Since that’s what we’ll get, I’ll judge them on their own merits, while holding my nose just a bit — and reading a friend’s copies, instead of buying my own. But it’s more smart comics that I really want.
DC doesn’t seem to like innovative design narratives in their comics. Part of the reason is probably because of their digital initiative. No one at DC seems to want a Chris Ware-style design narrative for Superman. What Moore and Gibbons did only works for comics because that’s the intent of that design. 9-panel grids only work if you understand that the comic book is basically a newspaper page on its side, so it can fit 18 grids of information comfortably. On a digital screen, it doesn’t translate as easily.
@Gary – “DC doesn’t seem to like innovative design narratives in their comics”
Batwoman and Swamp Thing aren’t innovative?
“It’s a follow-up to Watchmen‘s sophistication that we need, not more stories starring these characters.”
That’s totally it. That, in a nutshell, is what I was trying to get across.
I don’t read many super-hero comics anymore either. But it’s for an entirely different reason than Jeff’s. As someone who’s read super-hero comics for some time, almost everything I read now seems like it’s got amnesia, like it doesn’t know these ideas have been done before and done better — or worse, that elements in the current story have already been deconstructed and shown as profoundly silly. There’s a way out of that, of course — to go into winking Supreme mode — and that’s how you know the writer is aware of this past work. I don’t see much of that consciousness out there right now.
Again, just my personal view.
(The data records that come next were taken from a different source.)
/-- 70_reset_and_hazards.md R353, 60_exceptions.md R303, R305, R310, R324: what happens at a boundary. Requests and
withdrawals change `pending` alone. Of the restarts given at once the first of RESET pin, watch-dog timeout and
stop-mode recovery is delivered and the others are dropped; a timeout is delivered only when `WDT_PERIOD` is finite and
at least that long has passed, and a recovery only in `Stopped`. Without a restart the interrupt check follows, and then
an instruction, the end of the run at `END_PC` (R352), or nothing. The model's choices: one entry of the script for
each boundary, and a due timeout comes of itself unless held (log 18); a recovery outside `Stopped` has no effect
(log 19); what counts as passed time (log 20); whether the watch-dog runs in STOP (log 41); a request that names no
source has no effect (log 42). -/
def Obligations.StepDeliversEvents : Prop :=
  (∀ s : State, SameMachine s s.arrive ∧ s.arrive.script = s.script.tail ∧ s.arrive.sinceRefresh = s.sinceRefresh ∧
    s.arrive.ended = s.ended ∧ s.arrive.pending = (s.latch s.boundary.requests).pending) ∧
  (∀ (s : State) (n m : Nat), (m ∈ (s.latch [.request n]).pending ↔ (m = n ∧ isSource s.dev n = true) ∨ m ∈ s.pending) ∧
    (m ∈ (s.latch [.withdraw n]).pending ↔ m ≠ n ∧ m ∈ s.pending) ∧ (s.latch []).pending = s.pending) ∧
  (∀ (s : State) (xs ys : List LineEvent), s.latch (xs ++ ys) = (s.latch xs).latch ys) ∧
  (∀ s : State, s.wdtDue = true ↔ ∃ period, s.dev.wdtPeriod = some period ∧ period ≤ s.sinceRefresh ∧
    (s.mode = .stopped → s.dev.wdtInStop = true)) ∧
  (∀ s : State, s.ended = false → s.boundary.resetPin = true → step s = .next s.arrive.resetPin) ∧
  (∀ s : State, s.ended = false → s.boundary.resetPin = false → s.wdtDue = true → s.boundary.wdtHeld = false →
    step s = s.arrive.wdtTimeout) ∧
  (∀ s : State, s.ended = false → s.boundary.resetPin = false → (s.wdtDue = false ∨ s.boundary.wdtHeld = true) →
    s.boundary.stopRecovery = true → s.mode = .stopped → step s = .next s.arrive.stopRecovery) ∧
  (∀ s : State, s.ended = false → s.noRestart →
    (∀ src, s.arrive.interruptDue = some src → step s = s.arrive.takeInterrupt src) ∧
    (s.arrive.interruptDue = none →
      (s.mode ≠ .running → ∃ t, step s = .next t ∧ SameMachine s t ∧ t.pending = s.arrive.pending ∧ t.ended = false ∧
        t.sinceRefresh = s.sinceRefresh +
          if s.dev.wdtPeriod ≠ none ∧ (s.mode = .stopped → s.dev.wdtInStop = true) then 1 else 0) ∧
      (s.mode = .running → s.dev.endPc = some s.pc → step s = .next { s.arrive with ended := true }) ∧
      (s.mode = .running → s.dev.endPc ≠ some s.pc → step s = s.arrive.runInstruction)))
But not entirely a matter of taste.
@ Julian: It’s only natural, I think, that there is going to be overlapping and layering of ideas to a point where it’s difficult to discern the point of origin. But now I’m thinking back to the difficulty of world building from the previous podcast with the difficulty of continuity. Do creators need to “wink the eye” to what came before me–and therefore adhere (to some extent) to continuity? Or can they move onward as each re-presents the old in a new way without the burden of what came before?
I bring this up because it seems–in part–that the creators involved with this project opted for the latter: Move forward with creating something new from the old.
Sure, I would be far more interested in what Moore and Gibbons would do given the chance; but that’s not going to happen, so there’s no point in pursuing that train of thought. However, you do ask, “What’s to gain from this?” I’m not sure if my response to your question is exactly on the mark, but I think there is some value to some thought about why one might read these prequels–though I don’t find there to be a need to excessive circular discussions on the matter. But it’s worth asking, “Why should I buy this comic?” or an even better question: “What am I interested in buying this comic?” I’m hesitant to offer an answer because it’s such a subjective question, but I’d be curious to know the reasons others come up with and as equally interested in know what answers to those questions they found from the comics themselves.
But as it seems you are pointing out here–we really have to wait until the book come out before we can dig make any firm decisions on the matter.
(And I agree with the point you mention about DC–too much too quickly does not bode well for quality)
I do think we can debate now whether it’s a good idea or not, or whether it looks misjudged artistically or commercially.
Personally, I don’t care that much whether it’s commercially successful. I’m invested in comics-related popular news stories that show comics as an artform (e.g. a story on Persepolis and Iran) rather than simply any and all popular press attention. But that’s me, and I recognize others have other views — that attention and sales are automatically good for the industry and thus the medium. But the medium isn’t the industry, and I have little loyalty to the later but great loyalty to the former.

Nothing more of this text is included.